--- GIVEN INFORMATION Enclosed Below ---
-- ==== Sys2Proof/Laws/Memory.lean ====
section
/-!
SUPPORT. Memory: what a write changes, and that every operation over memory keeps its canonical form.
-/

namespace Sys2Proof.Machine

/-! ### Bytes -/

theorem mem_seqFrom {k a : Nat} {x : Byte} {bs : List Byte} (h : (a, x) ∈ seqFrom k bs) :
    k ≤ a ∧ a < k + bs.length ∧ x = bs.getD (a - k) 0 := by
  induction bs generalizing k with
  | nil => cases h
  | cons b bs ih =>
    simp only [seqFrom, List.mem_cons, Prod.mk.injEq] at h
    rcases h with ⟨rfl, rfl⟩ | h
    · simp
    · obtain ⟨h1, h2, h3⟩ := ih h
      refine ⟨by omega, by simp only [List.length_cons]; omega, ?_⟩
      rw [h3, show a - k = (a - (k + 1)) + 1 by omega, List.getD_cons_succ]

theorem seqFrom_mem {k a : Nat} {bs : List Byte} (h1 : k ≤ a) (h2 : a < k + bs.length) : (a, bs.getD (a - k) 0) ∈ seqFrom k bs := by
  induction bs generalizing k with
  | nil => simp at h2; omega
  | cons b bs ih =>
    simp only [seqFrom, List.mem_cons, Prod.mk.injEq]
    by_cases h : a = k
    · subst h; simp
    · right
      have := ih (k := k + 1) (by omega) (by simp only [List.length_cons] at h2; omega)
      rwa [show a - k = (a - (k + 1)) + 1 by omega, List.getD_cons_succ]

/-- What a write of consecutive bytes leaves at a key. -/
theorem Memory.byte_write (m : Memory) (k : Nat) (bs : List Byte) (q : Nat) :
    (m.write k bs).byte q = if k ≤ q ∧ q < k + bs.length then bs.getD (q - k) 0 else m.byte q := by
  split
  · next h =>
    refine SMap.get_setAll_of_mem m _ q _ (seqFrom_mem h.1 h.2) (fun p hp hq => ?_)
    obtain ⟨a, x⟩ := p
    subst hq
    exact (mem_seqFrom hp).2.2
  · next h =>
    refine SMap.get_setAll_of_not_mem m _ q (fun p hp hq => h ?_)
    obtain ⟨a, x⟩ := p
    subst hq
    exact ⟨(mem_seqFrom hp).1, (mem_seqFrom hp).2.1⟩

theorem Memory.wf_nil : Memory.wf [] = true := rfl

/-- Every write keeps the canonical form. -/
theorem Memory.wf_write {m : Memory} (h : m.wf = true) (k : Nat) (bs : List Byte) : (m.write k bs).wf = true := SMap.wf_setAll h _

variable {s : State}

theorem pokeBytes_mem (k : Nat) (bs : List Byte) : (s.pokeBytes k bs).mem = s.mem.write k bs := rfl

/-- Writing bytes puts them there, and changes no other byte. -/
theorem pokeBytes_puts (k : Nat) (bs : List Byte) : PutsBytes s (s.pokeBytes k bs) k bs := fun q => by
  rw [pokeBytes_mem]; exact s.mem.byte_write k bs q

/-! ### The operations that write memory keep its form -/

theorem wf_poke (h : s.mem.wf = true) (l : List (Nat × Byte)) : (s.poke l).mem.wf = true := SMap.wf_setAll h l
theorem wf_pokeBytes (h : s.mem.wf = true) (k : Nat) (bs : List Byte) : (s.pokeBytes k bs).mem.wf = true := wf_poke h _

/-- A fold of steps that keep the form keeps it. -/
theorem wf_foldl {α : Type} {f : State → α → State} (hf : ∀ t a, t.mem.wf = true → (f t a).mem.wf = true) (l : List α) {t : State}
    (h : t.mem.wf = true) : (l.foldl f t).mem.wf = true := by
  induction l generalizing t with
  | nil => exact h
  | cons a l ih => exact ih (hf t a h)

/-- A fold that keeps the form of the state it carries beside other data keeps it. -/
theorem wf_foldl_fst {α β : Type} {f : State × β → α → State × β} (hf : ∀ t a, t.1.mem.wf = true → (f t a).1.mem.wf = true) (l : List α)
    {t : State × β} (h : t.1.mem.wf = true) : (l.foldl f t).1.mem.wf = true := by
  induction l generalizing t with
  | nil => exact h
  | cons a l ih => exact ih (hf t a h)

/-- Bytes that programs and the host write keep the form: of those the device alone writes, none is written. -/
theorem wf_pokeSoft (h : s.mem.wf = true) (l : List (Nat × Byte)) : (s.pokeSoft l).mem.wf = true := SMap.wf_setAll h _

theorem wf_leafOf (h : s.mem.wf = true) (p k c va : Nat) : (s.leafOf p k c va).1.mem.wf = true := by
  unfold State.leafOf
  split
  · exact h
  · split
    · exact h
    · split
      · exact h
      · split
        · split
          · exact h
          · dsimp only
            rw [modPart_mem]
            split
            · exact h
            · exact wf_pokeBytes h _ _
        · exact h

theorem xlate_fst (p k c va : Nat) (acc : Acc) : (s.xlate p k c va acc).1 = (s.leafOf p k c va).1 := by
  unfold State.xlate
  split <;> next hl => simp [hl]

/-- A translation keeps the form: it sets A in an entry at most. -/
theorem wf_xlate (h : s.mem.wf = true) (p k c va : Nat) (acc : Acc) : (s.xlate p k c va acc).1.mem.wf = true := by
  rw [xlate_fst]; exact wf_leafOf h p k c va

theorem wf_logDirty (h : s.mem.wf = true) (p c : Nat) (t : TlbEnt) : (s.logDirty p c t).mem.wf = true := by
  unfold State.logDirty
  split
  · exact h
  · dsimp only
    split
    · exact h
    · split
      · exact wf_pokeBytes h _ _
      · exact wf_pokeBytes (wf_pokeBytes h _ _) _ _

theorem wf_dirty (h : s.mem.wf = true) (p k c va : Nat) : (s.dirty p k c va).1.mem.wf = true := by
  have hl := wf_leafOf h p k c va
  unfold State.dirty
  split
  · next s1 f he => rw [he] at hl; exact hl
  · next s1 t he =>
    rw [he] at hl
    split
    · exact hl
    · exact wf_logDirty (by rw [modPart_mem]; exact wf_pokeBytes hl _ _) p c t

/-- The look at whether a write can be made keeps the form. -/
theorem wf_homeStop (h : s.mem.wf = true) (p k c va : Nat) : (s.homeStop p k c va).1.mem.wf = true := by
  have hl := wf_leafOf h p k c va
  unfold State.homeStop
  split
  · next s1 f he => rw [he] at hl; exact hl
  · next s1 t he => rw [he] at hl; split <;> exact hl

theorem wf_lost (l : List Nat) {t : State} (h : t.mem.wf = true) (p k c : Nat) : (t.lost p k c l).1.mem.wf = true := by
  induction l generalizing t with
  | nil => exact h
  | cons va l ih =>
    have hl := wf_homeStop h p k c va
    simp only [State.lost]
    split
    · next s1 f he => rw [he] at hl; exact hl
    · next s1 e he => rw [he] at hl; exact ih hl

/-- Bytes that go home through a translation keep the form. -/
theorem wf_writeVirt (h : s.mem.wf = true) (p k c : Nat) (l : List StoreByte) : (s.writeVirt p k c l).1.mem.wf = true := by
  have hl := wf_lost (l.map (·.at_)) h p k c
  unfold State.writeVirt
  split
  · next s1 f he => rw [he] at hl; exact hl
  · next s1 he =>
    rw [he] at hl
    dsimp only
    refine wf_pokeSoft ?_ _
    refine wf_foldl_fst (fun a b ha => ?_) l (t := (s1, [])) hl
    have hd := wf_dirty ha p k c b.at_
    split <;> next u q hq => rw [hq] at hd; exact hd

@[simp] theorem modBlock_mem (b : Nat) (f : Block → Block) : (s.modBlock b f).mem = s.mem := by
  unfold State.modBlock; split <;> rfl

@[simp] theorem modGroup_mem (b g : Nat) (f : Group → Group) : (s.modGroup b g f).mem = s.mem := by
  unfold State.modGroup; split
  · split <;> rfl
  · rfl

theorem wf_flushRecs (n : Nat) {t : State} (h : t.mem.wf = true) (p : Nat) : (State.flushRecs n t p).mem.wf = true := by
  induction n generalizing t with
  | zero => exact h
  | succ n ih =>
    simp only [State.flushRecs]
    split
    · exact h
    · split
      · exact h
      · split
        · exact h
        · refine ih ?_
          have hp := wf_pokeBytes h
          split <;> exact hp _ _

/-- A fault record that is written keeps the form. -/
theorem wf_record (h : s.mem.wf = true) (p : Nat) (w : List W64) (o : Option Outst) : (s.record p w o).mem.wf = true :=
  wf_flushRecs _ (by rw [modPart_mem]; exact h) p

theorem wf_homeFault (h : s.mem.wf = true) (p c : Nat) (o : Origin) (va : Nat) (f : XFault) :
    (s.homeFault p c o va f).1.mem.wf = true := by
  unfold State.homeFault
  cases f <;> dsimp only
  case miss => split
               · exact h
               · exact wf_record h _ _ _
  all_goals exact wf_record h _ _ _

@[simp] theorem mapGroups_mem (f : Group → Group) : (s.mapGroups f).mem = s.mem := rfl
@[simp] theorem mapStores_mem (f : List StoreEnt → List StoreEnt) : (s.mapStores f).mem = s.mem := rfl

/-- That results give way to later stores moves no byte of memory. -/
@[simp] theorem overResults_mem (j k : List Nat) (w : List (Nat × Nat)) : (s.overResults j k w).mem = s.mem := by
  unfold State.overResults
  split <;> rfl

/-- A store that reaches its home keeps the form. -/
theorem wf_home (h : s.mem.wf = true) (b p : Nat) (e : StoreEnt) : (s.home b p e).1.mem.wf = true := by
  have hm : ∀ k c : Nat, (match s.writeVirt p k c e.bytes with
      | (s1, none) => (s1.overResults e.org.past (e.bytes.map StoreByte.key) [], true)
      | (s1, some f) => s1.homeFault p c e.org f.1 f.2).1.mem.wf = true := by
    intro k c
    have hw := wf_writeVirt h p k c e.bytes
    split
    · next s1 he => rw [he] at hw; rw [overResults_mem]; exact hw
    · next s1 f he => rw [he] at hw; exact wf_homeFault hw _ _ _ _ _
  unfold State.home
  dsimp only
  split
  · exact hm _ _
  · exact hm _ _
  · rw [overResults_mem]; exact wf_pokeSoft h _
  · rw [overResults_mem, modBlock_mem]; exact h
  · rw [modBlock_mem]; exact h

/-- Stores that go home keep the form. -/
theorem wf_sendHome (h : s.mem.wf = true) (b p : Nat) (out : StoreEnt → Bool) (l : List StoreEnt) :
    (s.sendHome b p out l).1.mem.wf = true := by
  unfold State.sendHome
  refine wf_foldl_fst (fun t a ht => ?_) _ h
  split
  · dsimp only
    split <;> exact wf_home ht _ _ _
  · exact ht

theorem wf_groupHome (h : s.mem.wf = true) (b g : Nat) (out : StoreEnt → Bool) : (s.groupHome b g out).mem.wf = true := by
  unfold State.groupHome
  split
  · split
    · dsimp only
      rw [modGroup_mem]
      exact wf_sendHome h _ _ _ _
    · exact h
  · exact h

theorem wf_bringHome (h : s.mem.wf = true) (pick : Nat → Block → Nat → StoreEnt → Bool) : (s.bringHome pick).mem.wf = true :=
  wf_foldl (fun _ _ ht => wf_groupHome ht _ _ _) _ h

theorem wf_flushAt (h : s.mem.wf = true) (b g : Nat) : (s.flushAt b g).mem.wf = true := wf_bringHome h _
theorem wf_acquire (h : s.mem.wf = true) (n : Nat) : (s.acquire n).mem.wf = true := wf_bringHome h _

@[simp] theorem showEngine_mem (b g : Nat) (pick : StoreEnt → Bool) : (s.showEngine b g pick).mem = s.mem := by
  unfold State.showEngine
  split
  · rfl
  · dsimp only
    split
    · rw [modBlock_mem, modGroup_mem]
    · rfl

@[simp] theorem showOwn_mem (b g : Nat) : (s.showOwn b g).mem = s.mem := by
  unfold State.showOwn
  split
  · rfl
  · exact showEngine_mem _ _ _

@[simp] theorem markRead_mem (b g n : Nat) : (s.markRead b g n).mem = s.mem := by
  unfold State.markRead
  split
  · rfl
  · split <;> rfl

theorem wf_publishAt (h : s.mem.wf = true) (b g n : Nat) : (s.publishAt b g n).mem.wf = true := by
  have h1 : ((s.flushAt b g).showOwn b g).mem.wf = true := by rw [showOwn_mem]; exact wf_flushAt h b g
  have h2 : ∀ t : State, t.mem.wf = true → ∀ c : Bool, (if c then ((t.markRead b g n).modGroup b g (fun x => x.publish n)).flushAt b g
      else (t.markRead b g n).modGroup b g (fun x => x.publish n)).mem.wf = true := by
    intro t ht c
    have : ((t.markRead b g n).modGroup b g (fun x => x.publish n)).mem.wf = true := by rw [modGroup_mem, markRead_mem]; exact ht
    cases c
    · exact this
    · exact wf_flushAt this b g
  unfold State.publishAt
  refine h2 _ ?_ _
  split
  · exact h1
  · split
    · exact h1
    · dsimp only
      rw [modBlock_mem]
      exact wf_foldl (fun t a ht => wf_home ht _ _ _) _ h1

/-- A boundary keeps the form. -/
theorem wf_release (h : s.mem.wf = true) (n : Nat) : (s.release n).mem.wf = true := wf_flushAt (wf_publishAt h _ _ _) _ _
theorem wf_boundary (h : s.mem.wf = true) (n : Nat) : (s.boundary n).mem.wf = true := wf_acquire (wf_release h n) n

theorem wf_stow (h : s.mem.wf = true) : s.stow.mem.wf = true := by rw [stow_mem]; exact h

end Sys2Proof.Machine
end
--- End of Enclosed GIVEN INFORMATION ---
--- GIVEN INFORMATION Enclosed Below ---
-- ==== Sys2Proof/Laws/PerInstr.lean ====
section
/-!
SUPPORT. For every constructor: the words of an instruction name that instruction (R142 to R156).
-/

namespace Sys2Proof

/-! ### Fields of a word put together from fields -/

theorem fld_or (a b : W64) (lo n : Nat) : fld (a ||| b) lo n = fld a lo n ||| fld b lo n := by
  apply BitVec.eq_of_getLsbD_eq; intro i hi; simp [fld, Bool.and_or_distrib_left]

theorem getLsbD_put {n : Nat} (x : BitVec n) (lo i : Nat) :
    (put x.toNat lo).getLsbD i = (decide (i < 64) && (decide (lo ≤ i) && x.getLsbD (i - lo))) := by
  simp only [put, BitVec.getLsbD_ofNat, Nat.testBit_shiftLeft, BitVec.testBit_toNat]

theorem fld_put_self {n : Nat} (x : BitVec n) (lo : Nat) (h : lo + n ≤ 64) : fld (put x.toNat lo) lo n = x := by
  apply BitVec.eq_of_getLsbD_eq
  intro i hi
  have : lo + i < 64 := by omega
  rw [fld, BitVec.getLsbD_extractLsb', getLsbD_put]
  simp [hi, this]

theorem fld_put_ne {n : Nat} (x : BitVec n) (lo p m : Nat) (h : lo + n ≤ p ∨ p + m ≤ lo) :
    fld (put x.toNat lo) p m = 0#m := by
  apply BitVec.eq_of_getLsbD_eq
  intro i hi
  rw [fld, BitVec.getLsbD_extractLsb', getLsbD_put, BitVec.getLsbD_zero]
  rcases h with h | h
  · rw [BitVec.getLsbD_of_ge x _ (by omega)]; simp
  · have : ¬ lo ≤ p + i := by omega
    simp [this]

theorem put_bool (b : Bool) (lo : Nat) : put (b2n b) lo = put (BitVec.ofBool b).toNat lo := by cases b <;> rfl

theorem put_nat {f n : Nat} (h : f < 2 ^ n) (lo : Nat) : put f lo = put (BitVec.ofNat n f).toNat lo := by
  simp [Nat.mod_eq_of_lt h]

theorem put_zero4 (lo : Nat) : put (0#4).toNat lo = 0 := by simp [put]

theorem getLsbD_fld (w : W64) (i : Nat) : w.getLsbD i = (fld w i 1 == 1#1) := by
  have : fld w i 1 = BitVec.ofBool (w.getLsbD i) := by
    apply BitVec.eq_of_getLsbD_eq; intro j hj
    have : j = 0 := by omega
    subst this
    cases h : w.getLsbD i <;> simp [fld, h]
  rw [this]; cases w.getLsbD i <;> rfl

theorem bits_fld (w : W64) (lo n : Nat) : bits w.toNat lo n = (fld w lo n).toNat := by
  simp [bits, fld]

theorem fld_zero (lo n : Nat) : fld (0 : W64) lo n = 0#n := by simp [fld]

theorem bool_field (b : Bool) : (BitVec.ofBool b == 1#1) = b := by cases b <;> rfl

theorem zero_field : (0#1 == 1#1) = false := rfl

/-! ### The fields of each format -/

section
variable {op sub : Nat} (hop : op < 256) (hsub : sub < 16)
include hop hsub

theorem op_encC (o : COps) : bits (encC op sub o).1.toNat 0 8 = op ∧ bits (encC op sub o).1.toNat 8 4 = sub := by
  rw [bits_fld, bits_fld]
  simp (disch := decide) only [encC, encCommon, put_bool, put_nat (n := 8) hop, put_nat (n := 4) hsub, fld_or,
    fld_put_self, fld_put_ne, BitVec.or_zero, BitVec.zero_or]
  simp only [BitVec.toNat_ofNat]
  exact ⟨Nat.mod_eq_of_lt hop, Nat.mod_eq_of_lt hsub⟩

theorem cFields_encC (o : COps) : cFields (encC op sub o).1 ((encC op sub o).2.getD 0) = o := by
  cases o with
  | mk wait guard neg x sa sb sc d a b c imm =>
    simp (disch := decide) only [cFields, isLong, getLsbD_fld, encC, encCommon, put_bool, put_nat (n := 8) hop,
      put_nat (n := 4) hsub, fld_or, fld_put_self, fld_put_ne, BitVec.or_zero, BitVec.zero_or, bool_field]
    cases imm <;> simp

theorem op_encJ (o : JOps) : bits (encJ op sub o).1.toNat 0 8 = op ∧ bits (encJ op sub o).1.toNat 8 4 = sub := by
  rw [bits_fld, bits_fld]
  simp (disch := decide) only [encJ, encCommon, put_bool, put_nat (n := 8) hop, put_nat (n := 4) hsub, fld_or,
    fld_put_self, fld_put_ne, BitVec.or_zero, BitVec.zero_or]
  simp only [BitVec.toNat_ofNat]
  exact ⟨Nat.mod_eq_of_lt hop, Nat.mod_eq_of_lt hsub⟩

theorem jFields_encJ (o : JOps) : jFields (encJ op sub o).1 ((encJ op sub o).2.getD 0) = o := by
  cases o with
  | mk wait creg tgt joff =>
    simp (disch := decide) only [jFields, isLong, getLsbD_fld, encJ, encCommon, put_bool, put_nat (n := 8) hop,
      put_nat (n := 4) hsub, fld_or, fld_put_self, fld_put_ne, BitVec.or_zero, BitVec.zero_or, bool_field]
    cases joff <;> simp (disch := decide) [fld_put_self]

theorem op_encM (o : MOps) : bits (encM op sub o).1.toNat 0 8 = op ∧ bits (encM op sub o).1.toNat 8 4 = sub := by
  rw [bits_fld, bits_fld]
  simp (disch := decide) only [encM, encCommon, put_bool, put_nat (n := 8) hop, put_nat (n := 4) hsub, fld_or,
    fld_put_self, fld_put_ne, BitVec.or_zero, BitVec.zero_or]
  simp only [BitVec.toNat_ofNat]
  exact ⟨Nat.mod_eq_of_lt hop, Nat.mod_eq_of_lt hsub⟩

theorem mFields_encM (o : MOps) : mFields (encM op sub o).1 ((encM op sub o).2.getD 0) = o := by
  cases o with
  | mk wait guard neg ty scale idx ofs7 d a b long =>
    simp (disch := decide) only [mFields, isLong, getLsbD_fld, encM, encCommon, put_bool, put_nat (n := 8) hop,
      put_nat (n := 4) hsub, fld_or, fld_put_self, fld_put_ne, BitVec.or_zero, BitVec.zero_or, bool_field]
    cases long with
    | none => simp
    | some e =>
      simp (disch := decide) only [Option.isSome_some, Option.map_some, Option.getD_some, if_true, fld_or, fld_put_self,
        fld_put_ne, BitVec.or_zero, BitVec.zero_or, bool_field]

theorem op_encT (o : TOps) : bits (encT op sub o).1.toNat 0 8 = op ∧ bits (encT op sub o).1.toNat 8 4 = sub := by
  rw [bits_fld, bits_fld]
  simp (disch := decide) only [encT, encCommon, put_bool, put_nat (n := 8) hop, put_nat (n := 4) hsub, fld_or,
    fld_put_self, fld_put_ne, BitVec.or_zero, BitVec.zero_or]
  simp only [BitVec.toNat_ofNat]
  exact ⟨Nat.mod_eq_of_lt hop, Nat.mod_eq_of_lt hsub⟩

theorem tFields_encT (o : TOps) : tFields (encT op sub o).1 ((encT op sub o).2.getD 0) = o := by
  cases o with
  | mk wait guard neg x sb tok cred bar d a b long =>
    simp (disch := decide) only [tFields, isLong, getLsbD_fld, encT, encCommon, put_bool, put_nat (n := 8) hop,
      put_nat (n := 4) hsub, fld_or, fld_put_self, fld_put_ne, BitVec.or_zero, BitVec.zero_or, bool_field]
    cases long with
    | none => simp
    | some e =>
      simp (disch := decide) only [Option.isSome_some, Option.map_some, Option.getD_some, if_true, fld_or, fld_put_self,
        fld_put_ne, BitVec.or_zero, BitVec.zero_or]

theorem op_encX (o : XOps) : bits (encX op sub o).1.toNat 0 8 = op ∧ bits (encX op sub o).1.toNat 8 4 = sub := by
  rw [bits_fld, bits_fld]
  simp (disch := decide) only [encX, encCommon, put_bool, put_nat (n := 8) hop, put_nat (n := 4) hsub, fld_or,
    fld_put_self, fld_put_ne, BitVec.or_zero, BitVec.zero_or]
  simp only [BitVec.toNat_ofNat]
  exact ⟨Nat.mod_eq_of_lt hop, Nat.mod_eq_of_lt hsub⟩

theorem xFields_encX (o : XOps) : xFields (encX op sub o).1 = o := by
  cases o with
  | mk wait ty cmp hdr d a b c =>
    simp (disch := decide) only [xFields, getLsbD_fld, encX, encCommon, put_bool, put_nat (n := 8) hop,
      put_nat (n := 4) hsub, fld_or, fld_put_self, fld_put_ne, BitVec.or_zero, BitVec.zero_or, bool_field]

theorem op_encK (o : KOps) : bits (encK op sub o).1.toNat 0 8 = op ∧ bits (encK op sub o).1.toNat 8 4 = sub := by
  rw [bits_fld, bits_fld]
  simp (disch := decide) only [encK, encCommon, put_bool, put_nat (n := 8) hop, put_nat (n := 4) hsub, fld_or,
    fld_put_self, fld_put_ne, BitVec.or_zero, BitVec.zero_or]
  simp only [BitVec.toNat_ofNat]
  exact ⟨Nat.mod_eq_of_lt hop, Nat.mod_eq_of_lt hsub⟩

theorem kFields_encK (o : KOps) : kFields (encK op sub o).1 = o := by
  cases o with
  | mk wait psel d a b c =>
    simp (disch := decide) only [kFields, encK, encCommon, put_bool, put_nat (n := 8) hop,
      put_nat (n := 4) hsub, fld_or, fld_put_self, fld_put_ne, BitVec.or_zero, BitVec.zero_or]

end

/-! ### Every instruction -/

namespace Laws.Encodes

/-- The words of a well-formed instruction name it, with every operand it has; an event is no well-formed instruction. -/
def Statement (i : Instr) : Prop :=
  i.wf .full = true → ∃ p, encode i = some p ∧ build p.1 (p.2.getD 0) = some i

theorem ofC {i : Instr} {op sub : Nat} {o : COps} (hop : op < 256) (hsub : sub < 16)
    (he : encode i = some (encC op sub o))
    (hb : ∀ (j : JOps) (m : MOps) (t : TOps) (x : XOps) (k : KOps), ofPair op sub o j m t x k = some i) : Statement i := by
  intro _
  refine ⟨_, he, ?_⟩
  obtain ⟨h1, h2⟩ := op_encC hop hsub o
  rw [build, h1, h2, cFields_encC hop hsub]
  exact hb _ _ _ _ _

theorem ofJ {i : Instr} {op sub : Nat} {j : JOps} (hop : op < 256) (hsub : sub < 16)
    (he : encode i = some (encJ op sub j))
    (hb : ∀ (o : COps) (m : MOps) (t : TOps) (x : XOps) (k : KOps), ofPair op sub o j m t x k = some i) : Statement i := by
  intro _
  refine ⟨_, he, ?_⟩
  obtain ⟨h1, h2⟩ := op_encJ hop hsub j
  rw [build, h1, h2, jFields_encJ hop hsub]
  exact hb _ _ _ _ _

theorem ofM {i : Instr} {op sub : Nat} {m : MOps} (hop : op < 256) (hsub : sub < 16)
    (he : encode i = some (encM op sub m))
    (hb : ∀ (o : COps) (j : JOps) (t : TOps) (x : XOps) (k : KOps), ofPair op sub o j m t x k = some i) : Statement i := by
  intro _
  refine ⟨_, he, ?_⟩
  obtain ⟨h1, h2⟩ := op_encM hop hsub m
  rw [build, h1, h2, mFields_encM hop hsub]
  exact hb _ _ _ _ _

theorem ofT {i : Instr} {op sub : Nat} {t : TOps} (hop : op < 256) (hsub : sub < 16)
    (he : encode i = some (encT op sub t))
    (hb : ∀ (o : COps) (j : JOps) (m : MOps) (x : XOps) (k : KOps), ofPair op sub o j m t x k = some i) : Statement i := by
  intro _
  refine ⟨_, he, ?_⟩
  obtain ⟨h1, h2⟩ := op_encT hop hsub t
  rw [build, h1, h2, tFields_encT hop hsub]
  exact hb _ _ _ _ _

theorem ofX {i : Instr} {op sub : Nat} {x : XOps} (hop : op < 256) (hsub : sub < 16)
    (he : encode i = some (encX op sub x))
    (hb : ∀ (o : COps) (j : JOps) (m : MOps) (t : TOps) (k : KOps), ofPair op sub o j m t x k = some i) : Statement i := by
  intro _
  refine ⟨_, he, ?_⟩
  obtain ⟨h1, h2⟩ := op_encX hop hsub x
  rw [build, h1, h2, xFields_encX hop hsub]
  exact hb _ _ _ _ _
--- End of Enclosed GIVEN INFORMATION ---
EXERCISE DESCRIPTION => Taking the entries above, restate exactly those lines that fall between the line with "theorem wf_pokeBytes (h" and the line with "rw [xlate_fst]; exact wf_leafOf h p k c va", keeping both of those lines too.

OUTPUT OF THE EXERCISE =>
theorem wf_pokeBytes (h : s.mem.wf = true) (k : Nat) (bs : List Byte) : (s.pokeBytes k bs).mem.wf = true := wf_poke h _

/-- A fold of steps that keep the form keeps it. -/
theorem wf_foldl {α : Type} {f : State → α → State} (hf : ∀ t a, t.mem.wf = true → (f t a).mem.wf = true) (l : List α) {t : State}
    (h : t.mem.wf = true) : (l.foldl f t).mem.wf = true := by
  induction l generalizing t with
  | nil => exact h
  | cons a l ih => exact ih (hf t a h)

/-- A fold that keeps the form of the state it carries beside other data keeps it. -/
theorem wf_foldl_fst {α β : Type} {f : State × β → α → State × β} (hf : ∀ t a, t.1.mem.wf = true → (f t a).1.mem.wf = true) (l : List α)
    {t : State × β} (h : t.1.mem.wf = true) : (l.foldl f t).1.mem.wf = true := by
  induction l generalizing t with
  | nil => exact h
  | cons a l ih => exact ih (hf t a h)

/-- Bytes that programs and the host write keep the form: of those the device alone writes, none is written. -/
theorem wf_pokeSoft (h : s.mem.wf = true) (l : List (Nat × Byte)) : (s.pokeSoft l).mem.wf = true := SMap.wf_setAll h _

theorem wf_leafOf (h : s.mem.wf = true) (p k c va : Nat) : (s.leafOf p k c va).1.mem.wf = true := by
  unfold State.leafOf
  split
  · exact h
  · split
    · exact h
    · split
      · exact h
      · split
        · split
          · exact h
          · dsimp only
            rw [modPart_mem]
            split
            · exact h
            · exact wf_pokeBytes h _ _
        · exact h

theorem xlate_fst (p k c va : Nat) (acc : Acc) : (s.xlate p k c va acc).1 = (s.leafOf p k c va).1 := by
  unfold State.xlate
  split <;> next hl => simp [hl]

/-- A translation keeps the form: it sets A in an entry at most. -/
theorem wf_xlate (h : s.mem.wf = true) (p k c va : Nat) (acc : Acc) : (s.xlate p k c va acc).1.mem.wf = true := by
  rw [xlate_fst]; exact wf_leafOf h p k c va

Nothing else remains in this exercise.